═════ DATA TO EXAMINE ═════

theorem pullList_u (r : StackReg) (rs : List StackReg) (mask : Byte) (s : State) (c : Cpu) (n d : Nat) :
    pullList .u mask (r :: rs) (s.withRegs c n d) = pullList .u mask rs (s.withRegs (match r with
      | .cc => { c with
          cc := if mask.getLsbD r.bit then s.memRead c.u else c.cc
          u := c.u + BitVec.ofNat 16 (if mask.getLsbD r.bit then 1 else 0) }
      | .a => { c with
          a := if mask.getLsbD r.bit then s.memRead c.u else c.a
          u := c.u + BitVec.ofNat 16 (if mask.getLsbD r.bit then 1 else 0) }
      | .b => { c with
          b := if mask.getLsbD r.bit then s.memRead c.u else c.b
          u := c.u + BitVec.ofNat 16 (if mask.getLsbD r.bit then 1 else 0) }
      | .dp => { c with
          dp := if mask.getLsbD r.bit then s.memRead c.u else c.dp
          u := c.u + BitVec.ofNat 16 (if mask.getLsbD r.bit then 1 else 0) }
      | .x => { c with
          x := if mask.getLsbD r.bit then s.memRead16 c.u else c.x
          u := c.u + BitVec.ofNat 16 (if mask.getLsbD r.bit then 2 else 0) }
      | .y => { c with
          y := if mask.getLsbD r.bit then s.memRead16 c.u else c.y
          u := c.u + BitVec.ofNat 16 (if mask.getLsbD r.bit then 2 else 0) }
      | .w => { c with
          s := if mask.getLsbD r.bit then s.memRead16 c.u else c.s
          u := c.u + BitVec.ofNat 16 (if mask.getLsbD r.bit then 2 else 0) }
      | .pc => { c with
          pc := if mask.getLsbD r.bit then s.memRead16 c.u else c.pc
          u := c.u + BitVec.ofNat 16 (if mask.getLsbD r.bit then 2 else 0) })
      (n + if mask.getLsbD r.bit then stackRegWidth r else 0) d) := by
  show pullList .u mask rs (if mask.getLsbD r.bit = true then (s.withRegs c n d).pullReg .u r else s.withRegs c n d) = _
  rw [pullIf_u]

/-- Everything a pull of registers from U does. -/
theorem pul_u_eq (s : State) (mask : Byte) :
    s.pul .u mask = s.withRegs
      { cc := pulledByte s .u mask .cc s.cpu.cc
        a := pulledByte s .u mask .a s.cpu.a
        b := pulledByte s .u mask .b s.cpu.b
        dp := pulledByte s .u mask .dp s.cpu.dp
        x := pulledWord s .u mask .x s.cpu.x
        y := pulledWord s .u mask .y s.cpu.y
        s := pulledWord s .u mask .w s.cpu.s
        pc := pulledWord s .u mask .pc s.cpu.pc
        u := s.cpu.u + BitVec.ofNat 16 (maskWidth mask pullOrder) }
      (s.cyc + maskWidth mask pullOrder) s.draws := by
  have e : s = s.withRegs s.cpu s.cyc s.draws := rfl
  conv_lhs => rw [e]
  unfold State.pul pullOrder
  rw [pullList_u, pullList_u, pullList_u, pullList_u, pullList_u, pullList_u, pullList_u, pullList_u, pullList_nil]
  simp only [stackRegWidth, add_ofNat_ofNat, pulledByte, pulledWord, pulledBefore, maskWidth, StackReg.bit,
    State.sp, add_ofNat_zero, Nat.add_assoc, Nat.add_zero]
  rfl

end Sys2Proof.Machine
end

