-- ==== Sys2Proof/Tests/Slice0.lean ====
section
/-! SUPPORT. The model's own tests: ill-formed terms, words written out from the encodings, one step for each vector of
95_test_vectors.md section 2, the memory controller, the tape, interrupts and resets, and for each statement with
hypotheses a state that meets them. -/

namespace Sys2Proof.Tests
set_option Elab.async false
open Sys2Proof Sys2Proof.Machine

/-! ## A small state -/

/-- The start of the vectors: S = 8000, PC = 4000, the other registers 0, inside a top-border burst. -/
def start : State := { State.reset with cpu := { State.reset.cpu with pc := 0x4000 }, sched := .burst .top }

/-- `start` with bytes stored at addresses, with the effect of MemSet. -/
def withBytes : List (Word × List Byte) → State
  | [] => start
  | (a, bytes) :: rest => storeBytesAt a bytes (withBytes rest)

/-- One step of the machine; the state itself where it stops. -/
def oneStep (s : State) : State :=
  match step s with
  | .next t => t
  | _ => s

/-- A vector: the code at PC, the change of the start registers, bytes of memory, and what one step leaves. -/
structure Probe where
  code : List Byte
  before : Cpu → Cpu
  memory : List (Word × List Byte) := []
  after : Cpu → Cpu
  stored : List (Word × List Byte) := []
  freeCc : Bool := false
  cycles : Nat

/-- The bytes from an address on read as the list. -/
def holds (t : State) : Word → List Byte → Bool
  | _, [] => true
  | a, v :: rest => decide (t.memRead a = v) && holds t (a + 1) rest

/-- One step from the vector's start answers its end; with `freeCc` all of it but CC. -/
def Probe.passes (p : Probe) : Bool :=
  let cpu := p.before start.cpu
  let s := { storeBytesAt cpu.pc p.code (withBytes p.memory) with cpu := cpu }
  match step s with
  | .next t =>
    decide ({ t.cpu with cc := if p.freeCc then 0 else t.cpu.cc } =
      { p.after cpu with cc := if p.freeCc then 0 else (p.after cpu).cc }) &&
      p.stored.all (fun e => holds t e.1 e.2) && decide (t.cyc = p.cycles)
  | _ => false

/-! ## Ill-formed terms (WellFormed) -/

theorem test_illformed_indirect_inc1 : (Indexed.mode .x true .inc1).wf = false := by decide
theorem test_illformed_indirect_dec1 : (Indexed.mode .s true .dec1).wf = false := by decide
theorem test_illformed_assigned_postbyte : (Indexed.unassigned 0x84).wf = false := by decide
theorem test_illformed_five_bit_postbyte : (Indexed.unassigned 0x07).wf = false := by decide
theorem test_illformed_memop : (MemOp.idx (.mode .y true .inc1)).wf = false := by decide
theorem test_illformed_op8 : (Op8.mem (.idx (.unassigned 0x9F))).wf = false := by decide
theorem test_illformed_op16 : (Op16.mem (.idx (.mode .u true .dec1))).wf = false := by decide

theorem test_illformed_instr :
    (Instr.lda (.mem (.idx (.mode .x true .inc1)))).wf = false ∧
    (Instr.cmpx (.mem (.idx (.mode .x true .dec1)))).wf = false ∧
    (Instr.sta (.idx (.unassigned 0x80))).wf = false ∧ (Instr.leax (.mode .x true .inc1)).wf = false := by decide

/-- There are 39 unassigned post-bytes (40_addressing.md R164). -/
theorem test_unassigned_postbyte_count :
    ((List.range 256).filter (fun k => isUnassignedPostByte (BitVec.ofNat 8 k))).length = 39 := by decide +kernel
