-- ==== Sys2Proof/Machine/Erase.lean ====
section
/-! DEFINITION. The Erase Engine: the steps of an erase, the scrub and its orders, and the end (R156 to R168). -/

namespace Sys2Proof.Machine

/-! ## Steps 0 to 3 -/

/-- R159: a step is reached: the journal, the incident and the notices. -/
def reachStep (k : Nat) (s : State) : State :=
  match s.copies.journal with
  | some j =>
    noticeBoth (.eraseStep k) (addIncident (.eraseStep k) (putJournal (some { j with step := k }) s))
  | none => s

/-- R160: step 1, HALT. DEDUCED (entry 44 of the log): the aborts come before the record is discarded, so the last of them
that a window waits for still sends its order, which is then forgotten. -/
def haltWork (s : State) : State :=
  let s1 := refuseHeldWhere (fun _ => true) .erasing none s
  let s2 := abortWhere (fun _ => true) s1
  let named := s2.copies.rekey.map RekeyRec.range
  let s3 := discardRekey s2
  let s4 := { s3 with rekey := { s3.rekey with order := none, fence := none, intended := none } }
  match named with
  | some r => putRange r { s4.copies.ranges[r] with next := none } s4
  | none => s4

/-- R161: step 2, ZEROIZE. -/
def zeroizeWork (s : State) : State :=
  { closeAllAtOnce s with slots := Vector.replicate 18 .empty }

/-- R162: step 3, DESTROY. -/
def destroyWork (s : State) : State :=
  (List.finRange 16).foldl (fun s r => if rangeDefined s.copies r then destroyRange r s else s)
    (removeWraps (fun _ => true) s)

/-- R157, steps 2 and 3: the journal's step 0 is written, and the watch completes its entry to ERASING. An answer that
waits for step 0 then waits for these writes (R158), a platform answer for nothing more (R139). -/
def eraseEntered (s : State) : State :=
  let s0 := { s with erase := { s.erase with starting := none } }
  let (ids, s1) := withTouched (enterWatch { s0.copies.watch with state := .erasing }) s0
  let s2 := modSec (fun j => if j.awaitsErase then { j with awaitsErase := false, writes := j.writes ++ ids } else j) s1
  let s3 := modPlat (fun j => { j with awaitsErase := false }) s2
  let (more, s4) := withTouched (fun s => noticeBoth (.eraseStep 0) (addIncident (.eraseStep 0) s)) s3
  addWait (ids ++ more) (.eraseNext 1) (platAnswerDue s4)

/-! ## Step 5 -/

/-- R168: step 5, DONE: the result, and the watch enters ERASED. The retry counts and done marks go: DEDUCED (entry 58 of the
log). -/
def finishErase (r : EraseResult) (s : State) : State :=
  match s.copies.journal with
  | some j =>
    let s1 := putJournal (some { j with step := 5, result := some r }) s
    let s2 := noticeBoth (.eraseStep 5) (addIncident (.eraseStep 5) s1)
    let s3 := enterWatch { s2.copies.watch with state := .erased } s2
    noticeBoth (.eraseDone r)
      { s3 with erase := { s3.erase with orders := [], retries := [], done := [], stopping := false } }
  | none => s

/-! ## Step 4: the scrub -/

/-- The scrub frontier of a journal at step 4 whose scrub goes on. -/
def scrubFrontier (s : State) : Option Nat :=
  match s.copies.journal with
  | some j => if j.step = 4 ∧ s.erase.stopping = false then some j.frontier else none
  | none => none

/-- R163: the lowest chunk at or above the frontier that is neither marked done nor named by an outstanding order. -/
def eligibleChunk (frontier : Nat) (s : State) : Option Nat :=
  ((List.range (s.erase.orders.length + s.erase.done.length + 1)).map fun i => frontier + scrubChunk * i).find?
    fun c => decide (c < s.copies.factory.capacity) && !s.erase.done.contains c
      && !s.erase.orders.any fun o => decide (o.chunk = c)

/-- R163: one order is issued where the conditions hold. -/
def issueOne (s : State) : State :=
  match scrubFrontier s with
  | some f =>
    if s.erase.orders.length < 4 ∧ s.drive.up = true then
      match eligibleChunk f s with
      | some c =>
        let (n, s1) := takeOrderNumber s
        pushFrame (.scrub n ⟨c, scrubChunk⟩)
          { s1 with erase := { s1.erase with orders := s1.erase.orders ++ [⟨n, c, scrubSeconds⟩] } }
      | none => s
    else s
  | none => s

/-- R163: orders are issued while the conditions hold; at most four are outstanding. -/
def issueScrubs (s : State) : State := issueOne (issueOne (issueOne (issueOne s)))

/-- The lowest chunk at or above `f` not marked done (R166); a mark stands for at most one chunk. -/
def passDone (done : List Nat) : Nat → Nat → Nat
  | 0, f => f
  | n + 1, f => if done.contains f then passDone done n (f + scrubChunk) else f

/-- R166: a chunk marked done, and the frontier advanced. -/
def markDone (c : Nat) (s : State) : State :=
  match s.copies.journal with
  | some j =>
    let done := s.erase.done ++ [c]
    let f := passDone done done.length j.frontier
    if f = j.frontier then { s with erase := { s.erase with done := done } }
    else
      let s1 := { s with erase := { s.erase with done := done.filter (fun d => decide (f ≤ d)) } }
      let (ids, s2) := withTouched (putJournal (some { j with frontier := f })) s1
      let C := s.copies.factory.capacity
      let s3 := if 2 * j.frontier < C ∧ C ≤ 2 * f then addWait ids .scrubHalf s2 else s2
      if C ≤ f then addWait ids (.scrubEnd .complete) s3 else s3
  | none => s

/-- A chunk's retry count (R156). -/
def retryCount (c : Nat) (l : List (Nat × Nat)) : Nat :=
  ((l.find? fun p => decide (p.1 = c)).map Prod.snd).getD 0

/-- Set a chunk's retry count; a count of 0 is not listed. -/
def setRetry (c n : Nat) (l : List (Nat × Nat)) : List (Nat × Nat) :=
  let rest := l.filter fun p => decide (p.1 ≠ c)
  if n = 0 then rest else rest ++ [(c, n)]

/-- R165: the scrub is abandoned; step 5 follows once the journal's writes are done. -/
def abandonScrub (s : State) : State :=
  let s1 := { s with erase := { s.erase with orders := [], stopping := true } }
  match unwrittenOf .eraseEngine s1 with
  | [] => finishErase .scrubAbandoned s1
  | ids => addWait ids (.scrubEnd .scrubAbandoned) s1

/-- R165: an extent joins the skip list. DEDUCED (entry 53 of the log): one that the list holds already, since a cold start
had its chunk issued again (R169), is not added a second time. -/
def addSkip (e : Extent) (l : List Extent) : List Extent := if l.contains e then l else l ++ [e]

/-- R165: an order that FAILED. -/
def scrubFailed (c : Nat) (s : State) : State :=
  match s.copies.journal with
  | some j =>
    let n := retryCount c s.erase.retries
    if n < s.copies.policy.retryLimit then
      { s with erase := { s.erase with retries := setRetry c (n + 1) s.erase.retries } }
    else if j.skip.length < 16 then
      let s1 := putJournal (some { j with skip := addSkip ⟨c, scrubChunk⟩ j.skip }) s
      markDone c { s1 with erase := { s1.erase with retries := setRetry c 0 s1.erase.retries } }
    else abandonScrub s
  | none => s

/-- R164: the completion of an outstanding scrub order. -/
def scrubCompletes (o : ScrubOrder) (ok : Bool) (s : State) : State :=
  let s1 := { s with erase := { s.erase with orders := s.erase.orders.filter fun p => decide (p.num ≠ o.num) } }
  issueScrubs (
    if ok then markDone o.chunk { s1 with erase := { s1.erase with retries := setRetry o.chunk 0 s1.erase.retries } }
    else scrubFailed o.chunk s1)

/-- The outstanding scrub order that carries a number. -/
def scrubOrder (num : Nat) (s : State) : Option ScrubOrder := s.erase.orders.find? fun o => decide (o.num = num)

/-- R163: step 4 is reached and orders are issued. A frontier that a power loss left at C is the end (R166). -/
def startScrub (s : State) : State :=
  let (ids, s1) := withTouched (reachStep 4) s
  match s1.copies.journal with
  | some j =>
    if s1.copies.factory.capacity ≤ j.frontier then addWait ids (.scrubEnd .complete) s1 else issueScrubs s1
  | none => s1

/-- R159: the engine goes on to step `k`, and from it to the next once its writes are done. -/
def eraseNext (k : Nat) (s : State) : State :=
  let go : (State → State) → State := fun work =>
    let (ids, s1) := withTouched (fun s => work (reachStep k s)) s
    addWait ids (.eraseNext (k + 1)) s1
  if k = 1 then go haltWork
  else if k = 2 then go zeroizeWork
  else if k = 3 then go destroyWork
  else if s.copies.policy.scrubEnable then startScrub s
  else finishErase .scrubSkipped s

/-- R167: a drive-link reset forgets the outstanding scrub orders. -/
def forgetScrubs (s : State) : State := { s with erase := { s.erase with orders := [] } }

/-! ## The command -/

/-- SCRUB_ORDER_DEADLINE_EXPIRY (R164): at 0 the order completes as FAILED. -/
def execScrubOrderDeadlineExpiry (num : Nat) : State → Host.Outcome State Fault Refusal :=
  event fun s =>
    match scrubOrder num s with
    | some o => if o.deadline = 0 then scrubCompletes o false s else s
    | none => s

end Sys2Proof.Machine
end

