/-- The COMMAND_LOST notices of the answers among frames that are dropped (R173, R176), in the order of the frames, which
is the model's choice (entry 74 of the log). -/
def lostAnswers (l : List OutFrame) : List Notice :=
  l.filterMap fun
    | .secAnswer _ kind c _ => some (.commandLost kind c)
    | _ => none

/-- The security queue of `s` with notices added, oldest first (R179). -/
def withNotices (l : List Notice) (s : State) : List NoticeEntry :=
  l.zipIdx.foldl (fun q p => joinQueue 32 ⟨p.1, false, s.cmd.seq + p.2⟩ q) s.cmd.secQueue

/-- R115, R121: the Rekey Engine once the range under rekey leaves OPEN: an intended window is withdrawn and the fence
cleared with it; without one nothing changes. -/
def windowWithdrawn (k : RekeyEngine) : RekeyEngine :=
  if k.intended.isSome = true then { k with intended := none, fence := none } else k

/-- R13: between `s` and `t` the slots of `h` are retired, and no other has changed. -/
def SlotsRetired (h : Held) (s t : State) : Prop :=
  ∀ k : Fin 18, t.slots[k] = if k = h.current ∨ h.next = some k then retiredSlot s.slots[k] else s.slots[k]

/-- R114, R115: the window at the frontier of `k` has been chosen, its fence is set, and its order has gone unless an
ADMITTED WRITE of `s` overlaps the window (R109, R110). -/
def WindowChosen (k : RekeyRec) (s t : State) : Prop :=
  let w : Extent := ⟨k.frontier, min 256 (pieceStop s.copies k.range k.frontier - k.frontier)⟩
  t.rekey.fence = some w
    ∧ ((∃ (g : Fin 32) (x : Xfer), s.adm.table[g] = .admitted x ∧ x.cls = .write ∧ extentsOverlap x.extent w = true) →
      t.rekey.intended = some w ∧ t.rekey.order = none)
    ∧ ((∀ (g : Fin 32) (x : Xfer), s.adm.table[g] = .admitted x → x.cls = .write → extentsOverlap x.extent w = false) →
      t.rekey.intended = none ∧ t.rekey.order = some ⟨s.rekey.counter, w, 30⟩
        ∧ .migrate s.rekey.counter w ∈ t.drive.outbox)

/-- R117: the security queue after a frontier has gone from the one of `k` to `f`: REKEY_HALF joins it where half of the
range's blocks have been passed. -/
def halfNoticed (k : RekeyRec) (f : Nat) (s : State) : List NoticeEntry :=
  let total := blockTotal s.copies k.range
  if 2 * blocksBelow s.copies k.range k.frontier < total ∧ total ≤ 2 * blocksBelow s.copies k.range f then
    joinQueue 32 ⟨.rekeyHalf k.range, false, s.cmd.seq⟩ s.cmd.secQueue
  else s.cmd.secQueue

/-! ## Invariants -/

/-- R170: a REPROVISION whose steps 1 to 4 are being written stands only while the watch is ERASED. -/
def ReprovisionOk (s : State) : Prop :=
  ∀ j l, s.cmd.sec = some j → j.phase = .reprovisioning l → s.copies.watch.state = .erased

═════

_TASK ITEM_
The answer is the run of lines above from the line containing "## Step 5 -/" through the line containing "(o.chunk = c)", copied exactly and alone.

_SOLUTION TO THIS TASK_
/-! ## Step 5 -/

/-- R168: step 5, DONE: the result, and the watch enters ERASED. The retry counts and done marks go: DEDUCED (entry 58 of the
log). -/
def finishErase (r : EraseResult) (s : State) : State :=
  match s.copies.journal with
  | some j =>
    let s1 := putJournal (some { j with step := 5, result := some r }) s
    let s2 := noticeBoth (.eraseStep 5) (addIncident (.eraseStep 5) s1)
    let s3 := enterWatch { s2.copies.watch with state := .erased } s2
    noticeBoth (.eraseDone r)
      { s3 with erase := { s3.erase with orders := [], retries := [], done := [], stopping := false } }
  | none => s

/-! ## Step 4: the scrub -/

/-- The scrub frontier of a journal at step 4 whose scrub goes on. -/
def scrubFrontier (s : State) : Option Nat :=
  match s.copies.journal with
  | some j => if j.step = 4 ∧ s.erase.stopping = false then some j.frontier else none
  | none => none

/-- R163: the lowest chunk at or above the frontier that is neither marked done nor named by an outstanding order. -/
def eligibleChunk (frontier : Nat) (s : State) : Option Nat :=
  ((List.range (s.erase.orders.length + s.erase.done.length + 1)).map fun i => frontier + scrubChunk * i).find?
    fun c => decide (c < s.copies.factory.capacity) && !s.erase.done.contains c
      && !s.erase.orders.any fun o => decide (o.chunk = c)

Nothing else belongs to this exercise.